Polymorphisms in Exon 13 of Angiotensin-Converting Enzyme Gene among Hypertensive Patients in Sudan


  •   R. T. Osman

  •   D. A. Hassan

  •   M. I. Elamin

  •   M. Elamin

  •   D. Mursi

  •   M. A. M. Salih


Background: The identification of the critical regions within angiotensin-converting enzyme (ACE) gene which predict hypertension and/or influence ACE activity would have significant implications for precision medicine. Studies investigating the association of ACE gene polymorphisms and the risk of developing hypertension have yielded inconsistent results.

Objective: The aim of the study is to identify single nucleotide polymorphisms (SNPs) or haplotype markers in exon 13 of ACE gene and their association with essential hypertension in a sample of Sudanese population.

Methods: Amplified fragments of 550bp across exon 13 of ACE gene were outsourced to the Macrogen Company, Seoul, South Korea for sequencing. Finch TV program was used to view the chromatogram. Gene sequences were translated into amino acid sequence, using GeneMark version 4.25. The structural effect of a point mutation in a protein sequence was analyzed using PROJECT HOPE online website. Linkage disequilibrium between polymorphic variants was determined using Haploview v4.2.

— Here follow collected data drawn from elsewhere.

-- ==== Sys2Proof/Tests/Slice0.lean ====
section
/-! SUPPORT. Tests of single words and single steps, and the witnesses of the statements' hypotheses. Expected values
are those of spec/95_test_vectors.md and of the rules named, never the model's own answers. -/

namespace Sys2Proof.Tests

open Machine

/-! ## Helpers -/

/-- The bytes 1, 2, .., n: "seq(n)" of 95_test_vectors.md. -/
def seq (n : Nat) : List Byte := (List.range n).map fun i => BitVec.ofNat 8 (i + 1)

/-- The bytes of "Hello, world!" (95 section 1.1, S4). -/
def hello : List Byte :=
  [0x48#8, 0x65#8, 0x6c#8, 0x6c#8, 0x6f#8, 0x2c#8, 0x20#8, 0x77#8, 0x6f#8, 0x72#8, 0x6c#8, 0x64#8, 0x21#8]

/-- A control part with both operands written and a message of length `LEN` supplied. -/
def ctlAt (phase : BitVec 3) (blk seed : Word32) (m : List Byte) : Control :=
  { Control.reset with
    seed := seed, len := BitVec.ofNat 32 m.length, phase := phase, blk := blk, msg := Memory.ofMessage m,
    seedWritten := true, lenWritten := true }

/-- The reset machine with H32 as given. -/
def at32 (k : Control) (h : Option Word32) : State :=
  { State.reset with h32 := { ctl := k, h := h, digest := none } }

/-- The reset machine with X86 as given. -/
def at86 (k : Control) (h : Quad (Option Word32)) : State :=
  { State.reset with x86 := { ctl := k, h := h, digest := none } }

/-- The reset machine with X64 as given. -/
def at64 (k : Control) (h : Duo (Option Word64)) : State :=
  { State.reset with x64 := { ctl := k, h := h, digest := none } }

/-- Four lanes with values. -/
def lanes4 (a b c d : Word32) : Quad (Option Word32) := ⟨some a, some b, some c, some d⟩

/-- Something of the next state, where there is one. -/
def after {α : Type} (f : State → α) : Host.Outcome State Fault Refusal → Option α
  | .next s => some (f s)
  | .fault _ => none
  | .refused _ => none

/-- The fault, where there is one. -/
def faultOf : Host.Outcome State Fault Refusal → Option Fault
  | .fault r => some r
  | .next _ => none
  | .refused _ => none

/-- The refusal, where there is one. -/
def refusalOf : Host.Outcome State Fault Refusal → Option Refusal
  | .refused r => some r
  | .next _ => none
  | .fault _ => none

/-- `pc = (PHASE, BLK)` of a core. -/
def pc (c : CoreId) (s : State) : BitVec 3 × Word32 := ((s.ctl c).phase, (s.ctl c).blk)

/-- The next state, where there is one, else the state itself. -/
def nextOr (s : State) : Host.Outcome State Fault Refusal → State
  | .next t => t
  | .fault _ => s
  | .refused _ => s

/-! ## Well-formedness: each check refuses an ill-formed term (R85, R12, D20, D23) -/

theorem test_wellFormed_rsv : Fields.wellFormed ⟨1#3, 0#2, 0#3⟩ = false := by decide
theorem test_wellFormed_core : Fields.wellFormed ⟨0#3, 3#2, 0#3⟩ = false := by decide
theorem test_wellFormed_op : Fields.wellFormed ⟨0#3, 0#2, 5#3⟩ = false ∧ Fields.wellFormed ⟨0#3, 1#2, 6#3⟩ = false ∧
    Fields.wellFormed ⟨0#3, 2#2, 7#3⟩ = false := by decide
theorem test_wellFormed_legal : Fields.wellFormed ⟨0#3, 2#2, 4#3⟩ = true := by decide
theorem test_rotationOk_bounds : rotationOk 32 0 = false ∧ rotationOk 32 32 = false ∧ rotationOk 64 0 = false ∧
    rotationOk 64 64 = false ∧ rotationOk 32 31 = true ∧ rotationOk 64 63 = true := by decide
theorem test_params_krot86 :
    Params.admitted { reference with x86 := { x86Reference with krot := ⟨15, 16, 17, 32⟩ } } = false := by decide
theorem test_params_hrot86 :
    Params.admitted { reference with x86 := { x86Reference with hrot := ⟨0, 17, 15, 13⟩ } } = false := by decide
theorem test_params_krot64 : Params.admitted { reference with x64 := ⟨64, 31⟩ } = false := by decide
theorem test_params_hrot64 : Params.admitted { reference with x64 := ⟨33, 0⟩ } = false := by decide
theorem test_params_admitted : reference.admitted = true ∧ docLiteral.admitted = true := by decide
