-- ==== Sys2Proof/Syntax.lean ====
section
/-!
DEFINITION. The commands of the block: one constructor per row of spec/opcode_table.json, in the table's order, with the
operands that the row's rule gives it. The table gives the rows no bits, so the operands are chosen from the rules' own
words (notes/assumptions/2.md). A trailing operand with a default names the plain case of the event.
-/
namespace Sys2Proof

/-- R71: a five-bit register field. -/
abbrev Reg := BitVec 5

/-- R11: who makes a register access. A core counts as the warden of its cell when it runs at level T or M (R219). -/
inductive Who where
  | host
  | shed
  | core (c : Nat)
  deriving DecidableEq, Repr

/-- R81: the relation of a generic comparison. -/
inductive Rel where
  | eq | ne | lt | le | gt | ge
  deriving DecidableEq, Repr

/-- R244: who asked a home for a line: an L2, a non-caching agent (R259) or, for a home atomic, a core. -/
inductive Asker where
  | clu (m : Nat)
  | agent (agent : BitVec 4)
  | core (c : Nat)
  deriving DecidableEq, Repr

/-- R293: what the SEC-DED groups of the first key slot that a command reads show. -/
inductive SlotEcc where
  | good
  | corrected
  | uncorrectable
  deriving DecidableEq, Repr

/-- R217: the kind of an access that is translated. -/
inductive Access where
  | fetch
  | load
  | store
  | readModify
  deriving DecidableEq, Repr

/-- R324: a host command, sixteen dwords, with the data lengths of the data descriptors of its SGL lists when it has
them (R325) and whether every descriptor is well formed. -/
structure HostCmd where
  dw : List (BitVec 32)
  /-- R325: address, length and type of each descriptor of the input list. -/
  inSgl : List (BitVec 64 × BitVec 32 × BitVec 32) := []
  /-- R325: the same of the output list. -/
  outSgl : List (BitVec 64 × BitVec 32 × BitVec 32) := []
  deriving DecidableEq, Repr

/-- R326 step 6: what the DMA reads of a fetch gave. -/
inductive DmaRes where
  /-- Every read completed. -/
  | ok
  /-- The read of the submission queue entry itself failed (R320). -/
  | sqError
  /-- The input or a segment of its list could not be read. -/
  | inError
  /-- A segment of the output list could not be read. -/
  | outError
  deriving DecidableEq, Repr

/-- What the devices around the part give a boot stage (R440): the bundle bytes read from the flash are in the state,
these are the rest. -/
structure BootIn where
  /-- Stage 1: ALM_DBGNONCE as the TRNG drew it. -/
  nonce : BitVec 32 := 0
  /-- Stage 3: MEM_CFG of each channel as the Shed read it from the SPDs. -/
  memCfg : List (BitVec 32) := []
  /-- Stage 3: the TRNG start-up test passed. -/
  trngOk : Bool := true
  /-- Stage 4: channels that failed training or break the population rules. -/
  trainFail : List Nat := []
  /-- Stage 5: what the two reads of the code-path check met beside the mask, by subchannel of the part (R277). -/
  pathErr : List (Nat × List (Nat × BitVec 8) × List (Nat × BitVec 8)) := []
  /-- Stage 5: coprocessors that failed a known-answer test (R304). -/
  katFail : List Nat := []
  deriving DecidableEq, Repr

Results: Seven polymorphisms of ACE gene were identified in the sequenced fragments: four exonic SNPs (Rs4316, rs4317, rs4318 and one unreported SNP); an intronic SNP (rs12720723); one SNP at the intronic-exonic boundary site (rs4320); and an intronic I/D (rs4319). Haplotype analysis identified two blocks within 550bp spanning area of the ACE gene. Both blocks were composed of six SNPs: rs12720723; unreported SNP; rs4316; rs4317; rs4318 and rs4319. Each block consisted of five haplotype structures. Block 1 included B1-H1 (GCC), B1-H2 (ACC), B1-H3 (GCT), B1-H4 (GAT) and B1-H5 (AAT), whereas block 2 included B2-H1 (TAC), B2-H2 (CGC), B2-H3 (TAA), B2-H4 (CAC) and B2-H5 (TGC). Rs4317 and rs4318 were in moderate linkage disequilibrium (LD) (D’ value=0.69) among hypertensive patients. Rs4316; rs4319 and rs4320 were in moderate to high LD and displayed relatively high MAF among hypertensive participants.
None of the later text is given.